**About this task:** The whole listing that follows should be printed again, unchanged.
Supplied material section start
-- ==== Sys2Proof/Laws/State.lean ====
section
/-! SUPPORT. The small laws of the state's updates, field by field, and of reading back what was written: no later proof unfolds a record
update. -/
namespace Sys2Proof.Machine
Supplied material section end
**Task solution:**
-- ==== Sys2Proof/Laws/State.lean ====
section
/-! SUPPORT. The small laws of the state's updates, field by field, and of reading back what was written: no later proof unfolds a record
update. -/
namespace Sys2Proof.Machine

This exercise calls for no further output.